__What you need to do__: Begin at the top of the following data. Copy each line exactly until you have copied the line containing "open Sys2Proof Sys2Proof.Machine".

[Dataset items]
★ ★ ★ ★ ★
-- ==== Sys2Proof/Certificates/Slice0/Obligations.lean ====
section
/-! DEFINITION. The statements for the provers. Each says in its docstring which sentences of the spec it formalises. -/

open Sys2Proof Sys2Proof.Machine Sys2Proof.Safety

/-- A configuration request is answered with retry status while HIF holds it back, and otherwise with the identity of the function.
On an unpowered module TAMPER_LATCH_SET sets its bit of the latch and VRET_LOST sets bit 2 and restarts the seconds at 0.
OPTIME_SAVE keeps the operating time in ms. HOLDUP_OK_CHANGE, VRET_MEASUREMENT, FEED_RANGE_CHANGE and TEMPERATURE_SAMPLE set the
readings, maxima and flags of the PWR block to the values written here. A VRET below 2.20 V writes record 0x0E04 once in 24 h of
operating time, a junction temperature at or above the threshold in use record 0x0E03 once in 60 s, and a feed that leaves its
range record 0x0E01; no other record is written, and nothing else changes but the events that report a change of SYS_FAULT. -/
def Obligations.SupplyReadingsAreKept : Prop :=
  (∀ s : State, s.sys.mode ≠ .retain →
    exec .pcieConfigRequest s = .next { s with outbox := s.outbox ++ [if s.hif.crs then .cfgRetry else .cfgAnswer s.pciId] }) ∧
  (∀ (s : State) (cover : Bool), s.sys.mode = .retain →
    exec (.tamperLatchSet cover) s = .next { s with ret := { s.ret with
      tamper := s.ret.tamper ||| (if cover then 2 else 1), present := cover && s.ret.present } }) ∧
  (∀ s : State, s.sys.mode = .retain →
    exec .vretLost s = .next { s with ret := { s.ret with tamper := s.ret.tamper ||| 4, secs := 0 } }) ∧
  (∀ s : State, s.sys.mode ≠ .retain → s.pwr.shutdown = false → s.pwr.pfail = false →
    exec .optimeSave s = .next { s with ret := { s.ret with savedOp := s.sys.opNs / 1000000 % 2 ^ 48 } }) ∧
  (∀ (s : State) (mv : BitVec 16),
    exec (.holdupOkChange mv) s = .next { s with pwr := { s.pwr with
      busMv := mv, holdup := decide (44000 ≤ mv), recharge := s.pwr.recharge && decide (mv < 48000)
      busLow := if s.pwr.pfail && decide (mv < s.pwr.busLow) then mv else s.pwr.busLow } }) ∧
  (∀ (s : State) (mv : BitVec 16), s.sys.mode ≠ .retain → ∃ t, exec (.vretMeasurement mv) s = .next t ∧
    t.pwr = { s.pwr with vret := mv, vretLow := decide (mv.toNat < 2200), vretWarnT := t.pwr.vretWarnT } ∧
    (if mv.toNat < 2200 ∧ (∀ t0, s.pwr.vretWarnT = some t0 → t0 + 86400000000000 ≤ s.sys.opNs) then
      t.pwr.vretWarnT = some s.sys.opNs ∧ t.tly = (s.log 0x0E04 3 ([0, 0, 0, 0] ++ le 2 mv.toNat)).tly
    else t.pwr.vretWarnT = s.pwr.vretWarnT ∧ t.tly = s.tly) ∧ OnlyChanges [.pwr, .tly] s t) ∧
  (∀ (s : State) (feedB inRange : Bool) (mv : BitVec 16), Settled s → s.sys.mode ≠ .retain →
    (if feedB then s.pwr.feedB else s.pwr.feedA) ≠ inRange → ∃ t, exec (.feedRangeChange feedB inRange mv) s = .next t ∧
    t.pwr = (if feedB then { s.pwr with feedB := inRange, feedBmv := mv } else { s.pwr with feedA := inRange, feedAmv := mv }) ∧
    t.tly = (if inRange then s.tly
      else (s.log 0x0E01 3 ([if feedB then 1 else 0, 0, 0, 0] ++ le 4 mv.toNat)).tly) ∧ OnlyChanges [.pwr, .tly, .hif, .outbox] s t ∧ EventsOnly s t) ∧
  (∀ (s : State) (junction inlet : BitVec 16), Settled s → s.sys.mode ≠ .retain →
    ∃ t, exec (.temperatureSample junction inlet) s = .next t ∧
    t.pwr = { s.pwr with
      temp := junction, tempMax := if s.pwr.tempSeen then smax s.pwr.tempMax junction else junction, tboard := inlet
      tboardMax := if s.pwr.tempSeen then smax s.pwr.tboardMax inlet else inlet, tempSeen := true
      tempWarn := decide ((s.twarn : Int) ≤ junction.toInt), boardWarn := decide (700 < inlet.toInt)
      hotRun := if 1500 ≤ junction.toInt then s.pwr.hotRun + 1 else 0, twarnT := t.pwr.twarnT } ∧
    (if (s.twarn : Int) ≤ junction.toInt ∧ (∀ t0, s.pwr.twarnT = some t0 → t0 + 60000000000 ≤ s.sys.opNs) then
      t.pwr.twarnT = some s.sys.opNs ∧ t.tly = (s.log 0x0E03 3 ([0, 0, 0, 0] ++ le 2 junction.toNat)).tly
    else t.pwr.twarnT = s.pwr.twarnT ∧ t.tly = s.tly) ∧ OnlyChanges [.pwr, .tly, .hif, .outbox] s t ∧ EventsOnly s t)

/-- PFAIL_SET raises PFAIL, counts it, keeps the time and the bus voltage, and lets only the record at the head of the Tally queue
be written on (log entry 27). A fetched command stays in its ring exactly if its recording has begun; every other one is dropped
and its ring's fetch head goes back by one entry. PFAIL_CLEAR ends it, counts it, and keeps its duration in µs and the lowest
bus voltage. Beside these only what a dropped command had prepared, the marks of the blocks under write, the records and the
events that report it can change. -/
def Obligations.PfailHoldsAndReleasesWork : Prop :=
  (∀ s : State, Settled s → s.sys.mode ≠ .retain → s.pwr.shutdown = false → s.pwr.pfail = false → ∃ t, exec .pfailSet s = .next t ∧
    t.pwr = { s.pwr with pfail := true, pfCnt := s.pwr.pfCnt + 1, pfFrom := s.sys.opNs, busLow := s.pwr.busMv } ∧
    t.tly.writing = s.tly.queue.head? ∧
    (∀ n i, (t.ring n).infl = some i ↔ ((s.ring n).infl = some i ∧ i.begun = true)) ∧
    (∀ n i, (s.ring n).infl = some i → i.begun = false →
      (t.ring n).sqHead = ((s.ring n).sqHead + 2 ^ (s.ring n).sqK - 1) % 2 ^ (s.ring n).sqK) ∧
    OnlyChanges [.sys, .hif, .chg, .dpx2, .pwr, .boot, .tly, .outbox] s t) ∧
  (∀ (s : State) (low : BitVec 16), Settled s → s.sys.mode ≠ .retain → s.pwr.shutdown = false → s.pwr.pfail = true →
    ∃ t, exec (.pfailClear low) s = .next t ∧
    t.pwr = { s.pwr with
      pfail := false, pfClr := s.pwr.pfClr + 1, pfLast := BitVec.ofNat 32 (sat 32 ((s.sys.opNs - s.pwr.pfFrom) / 1000)), busLow := low
      recharge := decide (s.pwr.busMv < 48000 ∨ low < 48000) } ∧
    t.mm.markUnsaved = false ∧ t.tly.writing = none ∧ OnlyChanges [.pwr, .mm, .tly, .hif, .outbox] s t ∧ EventsOnly s t)

/-- INPUT_LOST and HOLD_UP_SPENT lead a powered module to RETAIN without the primary role, with configuration requests held back
again; they leave the RET island, the identifier windows and the active program as they were, and the press journal too where no
commanded transition is in progress or abandoned. SLOT_PRESENCE_LOST clears PRESENT; a primary without an in-sync partner runs
on with nothing else changed but the record and its events; any other module begins its shutdown, stops its heartbeats and runs
no class, and its parts outside those named here stay as they were. -/
def Obligations.ShutdownReachesRetain : Prop :=
  (∀ s : State, s.sys.mode ≠ .retain → ∃ t, exec .inputLost s = .next t ∧ t.sys.mode = .retain ∧ t.sys.primary = false ∧
    t.hif.crs = true ∧ (s.sys.trans = none → s.sys.preempted = [] → t.hif.journal = s.hif.journal) ∧ t.hif.wins = s.hif.wins ∧
    t.chg.active = s.chg.active ∧ t.ret = s.ret ∧ t.freeN = s.freeN ∧ t.pending = s.pending) ∧
  (∀ s : State, s.sys.mode ≠ .retain → ∃ t, exec .holdUpSpent s = .next t ∧ t.sys.mode = .retain ∧ t.sys.primary = false ∧
    t.hif.crs = true ∧ (s.sys.trans = none → s.sys.preempted = [] → t.hif.journal = s.hif.journal) ∧ t.hif.wins = s.hif.wins ∧
    t.chg.active = s.chg.active ∧ t.ret = s.ret ∧ t.freeN = s.freeN ∧ t.pending = s.pending) ∧
  (∀ s : State, Settled s → s.sys.mode ≠ .retain → s.pwr.shutdown = false → s.ret.present = true → s.sys.primary = true →
    s.dpx.state ≠ .insync → ∃ t, exec .slotPresenceLost s = .next t ∧ t.ret = { s.ret with present := false } ∧
    OnlyChanges [.ret, .tly, .hif, .outbox] s t ∧ EventsOnly s t) ∧
  (∀ s : State, s.sys.mode ≠ .retain → s.pwr.shutdown = false → s.ret.present = true → s.sys.primary = false ∨ s.dpx.state = .insync →
    ∃ t, exec .slotPresenceLost s = .next t ∧ t.ret = { s.ret with present := false } ∧ t.pwr = { s.pwr with shutdown := true } ∧
    t.dpx.heartbeats = false ∧ (∀ n, (t.cls n).running = false ∧ (t.cls n).active = false) ∧
    OnlyChanges [.sys, .hif, .cyc, .lsp, .dpx, .dpx2, .can, .canq, .fio, .saf, .tly, .pwr, .ret, .outbox] s t)

/-- Outside the settle window of R458, on a running module that is not in FAULT-HALT: a rail fault, 100 samples at or above 150.0
°C, a watchdog expiry and a clock fault each lead to FAULT-HALT without the primary role, with both safety latches set and every
safety output open. The halt cause is 0x07 on a module with an in-sync partner; otherwise it is 0x07 for rails and heat, 0x03
for a watchdog and 0x06 for a clock fault. INSYNC does not hold after it. A rail fault also shows its rail. The parts outside
those named stay as they were. -/
def Obligations.UnrecoverableFaultsHaltTheModule : Prop :=
  (∀ (s : State) (rail : Fin 7) (mv : Word), s.running = true → s.settling = false → s.sys.mode ≠ .faultHalt →
    ∃ t, exec (.railFault rail mv) s = .next t ∧ t.sys.mode = .faultHalt ∧ t.sys.primary = false ∧ t.sys.haltCause = 7 ∧
    t.dpx.state ≠ .insync ∧ t.saf.sel.set = true ∧ t.saf.sp.set = true ∧ SafetyOff t ∧ t.pwr.rails.getLsbD rail.val = true ∧
    OnlyChanges [.sys, .hif, .cyc, .lsp, .dpx, .dpx2, .can, .canq, .fio, .saf, .tly, .mm, .pwr, .outbox] s t) ∧
  (∀ s : State, s.running = true → s.settling = false → s.sys.mode ≠ .faultHalt → 100 ≤ s.pwr.hotRun →
    ∃ t, exec .overtemperature s = .next t ∧ t.sys.mode = .faultHalt ∧ t.sys.primary = false ∧ t.sys.haltCause = 7 ∧
    t.dpx.state ≠ .insync ∧ t.saf.sel.set = true ∧ t.saf.sp.set = true ∧ SafetyOff t ∧
    OnlyChanges [.sys, .hif, .cyc, .lsp, .dpx, .dpx2, .can, .canq, .fio, .saf, .tly, .mm, .outbox] s t) ∧
  (∀ s : State, s.running = true → s.settling = false → s.sys.mode ≠ .faultHalt →
    ∃ t, exec .hkWatchdogExpiry s = .next t ∧ t.sys.mode = .faultHalt ∧ t.sys.primary = false ∧
    t.sys.haltCause = (if s.insync then 7 else 3) ∧ t.dpx.state ≠ .insync ∧ t.saf.sel.set = true ∧ t.saf.sp.set = true ∧
    SafetyOff t ∧ t.pwr = { s.pwr with hkWd := true } ∧ OnlyChanges [.sys, .hif, .cyc, .lsp, .dpx, .dpx2, .can, .canq, .fio, .saf, .tly, .mm, .pwr, .outbox] s t) ∧
  (∀ (s : State) (e : Fin 8), s.running = true → s.settling = false → s.sys.mode ≠ .faultHalt →
    ∃ t, exec (.engineWatchdogExpiry e) s = .next t ∧ t.sys.mode = .faultHalt ∧ t.sys.primary = false ∧
    t.sys.haltCause = (if s.insync then 7 else 3) ∧ t.dpx.state ≠ .insync ∧ t.saf.sel.set = true ∧ t.saf.sp.set = true ∧
    SafetyOff t ∧ OnlyChanges [.sys, .hif, .cyc, .lsp, .cle, .dpx, .dpx2, .net, .can, .canq, .fio, .saf, .tly, .mm, .outbox] s t) ∧
  (∀ s : State, s.running = true → s.settling = false → s.sys.mode ≠ .faultHalt →
    ∃ t, exec .clockFault s = .next t ∧ t.sys.mode = .faultHalt ∧ t.sys.primary = false ∧
    t.sys.haltCause = (if s.insync then 7 else 6) ∧ t.dpx.state ≠ .insync ∧ t.saf.sel.set = true ∧ t.saf.sp.set = true ∧
    SafetyOff t ∧ OnlyChanges [.sys, .hif, .cyc, .lsp, .dpx, .dpx2, .can, .canq, .fio, .saf, .tly, .mm, .outbox] s t)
★ ★ ★ ★ ★
__Task answer__:
-- ==== Sys2Proof/Certificates/Slice0/Obligations.lean ====
section
/-! DEFINITION. The statements for the provers. Each says in its docstring which sentences of the spec it formalises. -/

open Sys2Proof Sys2Proof.Machine Sys2Proof.Safety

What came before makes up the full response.